**Problem to solve**
Your answer should consist of the lines below that hold the word "writeF".

**Data supplied**
*** Begin section ***

theorem even_signExtend {n : Nat} (hn : 0 < n) {offset : BitVec n} (h : evenOffset offset = true) :
    (offset.signExtend 32).toNat % 2 = 0 := by
  have h0 : (offset.signExtend 32).getLsbD 0 = false := by
    simp only [evenOffset, Bool.not_eq_true'] at h
    rw [BitVec.getLsbD_signExtend]; simp only [hn, if_true, h, Bool.and_false]
  simpa [BitVec.getLsbD, Nat.testBit_zero] using h0

/-- An update of registers, slots and flags that then advances `pc` goes on. -/
theorem goesOn_registers {i : Instr} {s : State} {x f : Vector Word 32} {flags : Flags}
    (hx : s.x[0] = 0#32 → x[0] = 0#32) :
    GoesOn i s (advance { s with x := x, f := f, fflags := accrued s.cfg s.fflags flags }) :=
  ⟨rfl, rfl, rfl, hx, fun _ => rfl, id, fun _ => .inl rfl, id, fun _ => ⟨rfl, _, rfl⟩,
    fun _ h => even_add h (by decide)⟩

theorem ends_finishX {i : Instr} (rd : Reg) (v : Word) (s : State) : Ends i s (finishX rd v s) := by
  refine .goesOn ?_
  simpa [accrued_none, writeX] using
    goesOn_registers (i := i) (s := s) (x := putX s.x rd v) (f := s.f) (flags := flagNone) (by simp [putX_zero])

theorem ends_finishXFlags {i : Instr} (rd : Reg) (v : Word) (flags : Flags) (s : State) :
    Ends i s (finishXFlags rd v flags s) :=
  .goesOn (goesOn_registers (by simp [putX_zero]))

theorem ends_finishF {i : Instr} (rd : Reg) (v : Word) (s : State) : Ends i s (finishF rd v s) := by
  refine .goesOn ?_
  simpa [accrued_none, writeF] using
    goesOn_registers (i := i) (s := s) (x := s.x) (f := putF s.f rd v) (flags := flagNone) id

theorem ends_finishFFlags {i : Instr} (rd : Reg) (r : Word × Flags) (s : State) : Ends i s (finishFFlags rd r s) :=
  .goesOn (goesOn_registers id)

theorem ends_finishD {i : Instr} (d : Pair) (v : Dword) (s : State) : Ends i s (finishD d v s) := by
  refine .goesOn ?_
  simpa [accrued_none, writePair, writeF] using
    goesOn_registers (i := i) (s := s) (x := s.x) (f := (writePair d v s).f) (flags := flagNone) id

theorem ends_finishDFlags {i : Instr} (d : Pair) (r : Dword × Flags) (s : State) : Ends i s (finishDFlags d r s) :=
  .goesOn (goesOn_registers (f := (writePair d r.1 s).f) id)

theorem ends_branch {i : Instr} (taken : Bool) (offset : BitVec 13) (s : State)
    (he : WellFormed i = true → evenOffset offset = true) : Ends i s (branch taken offset s) := by
  refine .goesOn ?_
  cases taken
  · exact ⟨rfl, rfl, rfl, id, fun _ => rfl, id, fun _ => .inl rfl, id, fun _ => ⟨rfl, flagNone, (accrued_none _ _).symm⟩,
      fun _ h => even_add h (by decide)⟩
  · exact ⟨rfl, rfl, rfl, id, fun _ => rfl, id, fun _ => .inl rfl, id, fun _ => ⟨rfl, flagNone, (accrued_none _ _).symm⟩,
      fun hw h => even_add h (even_signExtend (by omega) (he hw))⟩

theorem ends_jumpAndLink {i : Instr} (rd : Reg) (target : Word) (s : State)
    (he : WellFormed i = true → s.pc.toNat % 2 = 0 → target.toNat % 2 = 0) : Ends i s (jumpAndLink rd target s) :=
  .goesOn ⟨rfl, rfl, rfl, fun h => by simpa [putX_zero] using h, fun _ => rfl, id, fun _ => .inl rfl, id,
    fun _ => ⟨rfl, flagNone, (accrued_none _ _).symm⟩, he⟩

theorem even_jalrTarget (rs1 : Reg) (imm : BitVec 12) (s : State) : (jalrTarget rs1 imm s).toNat % 2 = 0 := by
  have : (jalrTarget rs1 imm s).getLsbD 0 = false := by simp [jalrTarget]
  simpa [BitVec.getLsbD, Nat.testBit_zero] using this

/-- A store and a register write go on. -/
theorem goesOn_store {i : Instr} {s : State} (hw : writesMemory i = true) (a : Word) (bs : List Byte)
    (x : Vector Word 32) (hx : s.x[0] = 0#32 → x[0] = 0#32) :
    GoesOn i s (advance { storeBytes a bs s with x := x }) :=
  ⟨rfl, rfl, rfl, hx, fun h => by simp_all, fun h => memWrite_wf h _ _, fun h => by simp_all,
    fun h => by
      change addrSetWf (storeBytes a bs s).modified = true
      rw [storeBytes_modified]; split
      · exact addrSetWf_markModified h _ _
      · exact h,
    fun _ => ⟨rfl, flagNone, (accrued_none _ _).symm⟩, fun _ h => even_add h (by decide)⟩

theorem ends_loadX {i : Instr} {rd : Reg} {a : Word} {n : Nat} {v : Word} {s : State}
    (hf : accessOf s i = some ⟨a, n, [⟨a, n, .read⟩]⟩) : Ends i s (loadX rd a n v s) :=
  .withAccess hf (ends_finishX _ _ _)

theorem ends_storeAt {i : Instr} {a : Word} {bs : List Byte} {s : State} (hw : writesMemory i = true)
    (hf : accessOf s i = some ⟨a, bs.length, [⟨a, bs.length, .write⟩]⟩) : Ends i s (storeAt a bs s) :=
  .withAccess hf (.goesOn (goesOn_store hw a bs s.x id))

theorem ends_amo {i : Instr} {op : Word → Word → Word} {rd rs1 rs2 : Reg} {s : State} (hw : writesMemory i = true)
    (hf : accessOf s i = some ⟨readX rs1 s, 4, [⟨readX rs1 s, 4, .read⟩, ⟨readX rs1 s, 4, .write⟩]⟩) :
    Ends i s (amo op rd rs1 rs2 s) :=
  .withAccess hf (.goesOn (goesOn_store hw _ _ _ (by simp [putX_zero])))

theorem ends_csrAccess {i : Instr} {rd : Reg} {csr : BitVec 12} {reads writes w : Bool} {new : Word → Word} {s : State}
    (hf : csrField i = some (csr, w)) : Ends i s (csrAccess rd csr reads writes new s) := by
  have hpc : (s.pc.toNat % 2 = 0 → (s.pc + 4#32).toNat % 2 = 0) := fun h => even_add h (by decide)
  unfold csrAccess
  split
  · cases reads <;> cases writes <;>
      (refine .goesOn ⟨?_, ?_, ?_, ?_, ?_, ?_, ?_, ?_, ?_, ?_⟩ <;> simp_all [putX_zero])
  · exact ⟨_, rfl, .inr (.inr (.inl (.illegal (.inr (by simp [hf])) rfl)))⟩

theorem ends_arithS {i : Instr} {op : Config → Fp.Mode → Word → Word → Word × Flags} {rd rs1 rs2 : Reg} {rm : BitVec 3}
    {s : State} (hm : rmField i = some rm) : Ends i s (arithS op rd rs1 rs2 rm s) :=
  .withMode hm fun _ => ends_finishFFlags _ _ _

theorem ends_fusedS {i : Instr} {negp negc : Bool} {rd rs1 rs2 rs3 : Reg} {rm : BitVec 3} {s : State}
    (hm : rmField i = some rm) : Ends i s (fusedS negp negc rd rs1 rs2 rs3 rm s) :=
  .withMode hm fun _ => ends_finishFFlags _ _ _

theorem ends_toIntS {i : Instr} {kind : Fp.IntKind} {rd rs1 : Reg} {rm : BitVec 3} {s : State}
    (hm : rmField i = some rm) : Ends i s (toIntS kind rd rs1 rm s) :=
  .withMode hm fun _ => ends_finishXFlags _ _ _ _

theorem ends_fromIntS {i : Instr} {kind : Fp.IntKind} {rd rs1 : Reg} {rm : BitVec 3} {s : State}
    (hm : rmField i = some rm) : Ends i s (fromIntS kind rd rs1 rm s) :=
  .withMode hm fun _ => ends_finishFFlags _ _ _

theorem ends_arithD {i : Instr} {op : Config → Fp.Mode → Dword → Dword → Dword × Flags} {rd rs1 rs2 : Reg}
    {rm : BitVec 3} {s : State} (hm : rmField i = some rm) (hd : doubleFields i = [rd, rs1, rs2]) :
    Ends i s (arithD op rd rs1 rs2 rm s) :=
  .withMode hm fun _ => .withPair (by simp [hd]) fun _ => .withPair (by simp [hd]) fun _ =>
    .withPair (by simp [hd]) fun _ => ends_finishDFlags _ _ _

theorem ends_minMaxD {i : Instr} {op : Config → Dword → Dword → Dword × Flags} {rd rs1 rs2 : Reg} {s : State}
    (hd : doubleFields i = [rd, rs1, rs2]) : Ends i s (minMaxD op rd rs1 rs2 s) :=
  .withPair (by simp [hd]) fun _ => .withPair (by simp [hd]) fun _ => .withPair (by simp [hd]) fun _ =>
    ends_finishDFlags _ _ _

theorem ends_fusedD {i : Instr} {negp negc : Bool} {rd rs1 rs2 rs3 : Reg} {rm : BitVec 3} {s : State}
    (hm : rmField i = some rm) (hd : doubleFields i = [rd, rs1, rs2, rs3]) :
    Ends i s (fusedD negp negc rd rs1 rs2 rs3 rm s) :=
  .withMode hm fun _ => .withPair (by simp [hd]) fun _ => .withPair (by simp [hd]) fun _ =>
    .withPair (by simp [hd]) fun _ => .withPair (by simp [hd]) fun _ => ends_finishDFlags _ _ _

theorem ends_toIntD {i : Instr} {kind : Fp.IntKind} {rd rs1 : Reg} {rm : BitVec 3} {s : State}
    (hm : rmField i = some rm) (hd : doubleFields i = [rs1]) : Ends i s (toIntD kind rd rs1 rm s) :=
  .withMode hm fun _ => .withPair (by simp [hd]) fun _ => ends_finishXFlags _ _ _ _

theorem ends_fromIntD {i : Instr} {kind : Fp.IntKind} {rd rs1 : Reg} {rm : BitVec 3} {s : State}
    (hm : rmField i = some rm) (hd : doubleFields i = [rd]) : Ends i s (fromIntD kind rd rs1 rm s) :=
  .withMode hm fun _ => .withPair (by simp [hd]) fun _ => ends_finishD _ _ _

theorem ends_compareD {i : Instr} {op : Fp.CmpOp} {rd rs1 rs2 : Reg} {s : State} (hd : doubleFields i = [rs1, rs2]) :
    Ends i s (compareD op rd rs1 rs2 s) :=
  .withPair (by simp [hd]) fun _ => .withPair (by simp [hd]) fun _ => ends_finishXFlags _ _ _ _

theorem ends_signInjectD {i : Instr} {neg : Dword → Dword → Bool} {rd rs1 rs2 : Reg} {s : State}
    (hd : doubleFields i = [rd, rs1, rs2]) : Ends i s (signInjectD neg rd rs1 rs2 s) :=
  .withPair (by simp [hd]) fun _ => .withPair (by simp [hd]) fun _ => .withPair (by simp [hd]) fun _ =>
    ends_finishD _ _ _

/-! ## The instructions that are not one shared operation -/

theorem ends_fld (rd rs1 : Reg) (imm : BitVec 12) (s : State) : Ends (.fld rd rs1 imm) s (execFld rd rs1 imm s) :=
  .withPair (by simp [doubleFields]) fun _ => .withAccess rfl (ends_finishD _ _ _)

theorem ends_fsd (rs1 rs2 : Reg) (imm : BitVec 12) (s : State) : Ends (.fsd rs1 rs2 imm) s (execFsd rs1 rs2 imm s) :=
  .withPair (by simp [doubleFields]) fun p => .withAccess rfl
    (.goesOn (goesOn_store rfl (effAddr rs1 imm s) (bytes64 (readPair p s)) s.x id))

theorem ends_scW (rd rs1 rs2 : Reg) (aq rl : BitVec 1) (s : State) :
    Ends (.scW rd rs1 rs2 aq rl) s (execScW rd rs1 rs2 s) :=
  .withAccess rfl (.goesOn (goesOn_store rfl (readX rs1 s) (bytes32 (readX rs2 s)) (putX s.x rd 0#32)
    (by simp [putX_zero])))

theorem ends_fence {i : Instr} (s : State) : Ends i s (execFence s) :=
  .goesOn ⟨rfl, rfl, rfl, id, fun _ => rfl, id, fun _ => .inl rfl, id,
    fun _ => ⟨rfl, flagNone, (accrued_none _ _).symm⟩, fun _ h => even_add h (by decide)⟩

theorem ends_fenceI (rd rs1 : Reg) (imm : BitVec 12) (s : State) : Ends (.fenceI rd rs1 imm) s (execFenceI s) := by
  refine .goesOn ⟨rfl, rfl, rfl, id, fun _ => rfl, id, fun _ => .inr ⟨_, _, _, rfl⟩, fun h => ?_,
    fun _ => ⟨rfl, flagNone, (accrued_none _ _).symm⟩, fun _ h => even_add h (by decide)⟩
  change addrSetWf (match s.cfg.fetchCoherence with | .fault => [] | .immediate => s.modified) = true
  split
  · rfl
  · exact h

theorem ends_fsqrtS (rd rs1 : Reg) (rm : BitVec 3) (s : State) : Ends (.fsqrtS rd rs1 rm) s (execFsqrtS rd rs1 rm s) := by
  refine .withMode rfl fun mode => ?_
  split
  · exact ends_finishFFlags _ _ _
  · exact ⟨_, rfl, .inr (.inl (.sqrtS _ _ _ (Fp.sqrt_eq_none_iff.1 ‹_›) rfl))⟩

theorem ends_fsqrtD (rd rs1 : Reg) (rm : BitVec 3) (s : State) : Ends (.fsqrtD rd rs1 rm) s (execFsqrtD rd rs1 rm s) := by
  refine .withMode rfl fun mode => .withPair (by simp [doubleFields]) fun d =>
    .withPairIs (by simp [doubleFields]) fun lo hi hp => ?_
  split
  · exact ends_finishDFlags _ _ _
  · exact ⟨_, rfl, .inr (.inl (.sqrtD _ _ lo hi _ hp (Fp.sqrt_eq_none_iff.1 ‹_›) rfl))⟩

*** End section ***

**Answer box**
  simpa [accrued_none, writeF] using
  simpa [accrued_none, writePair, writeF] using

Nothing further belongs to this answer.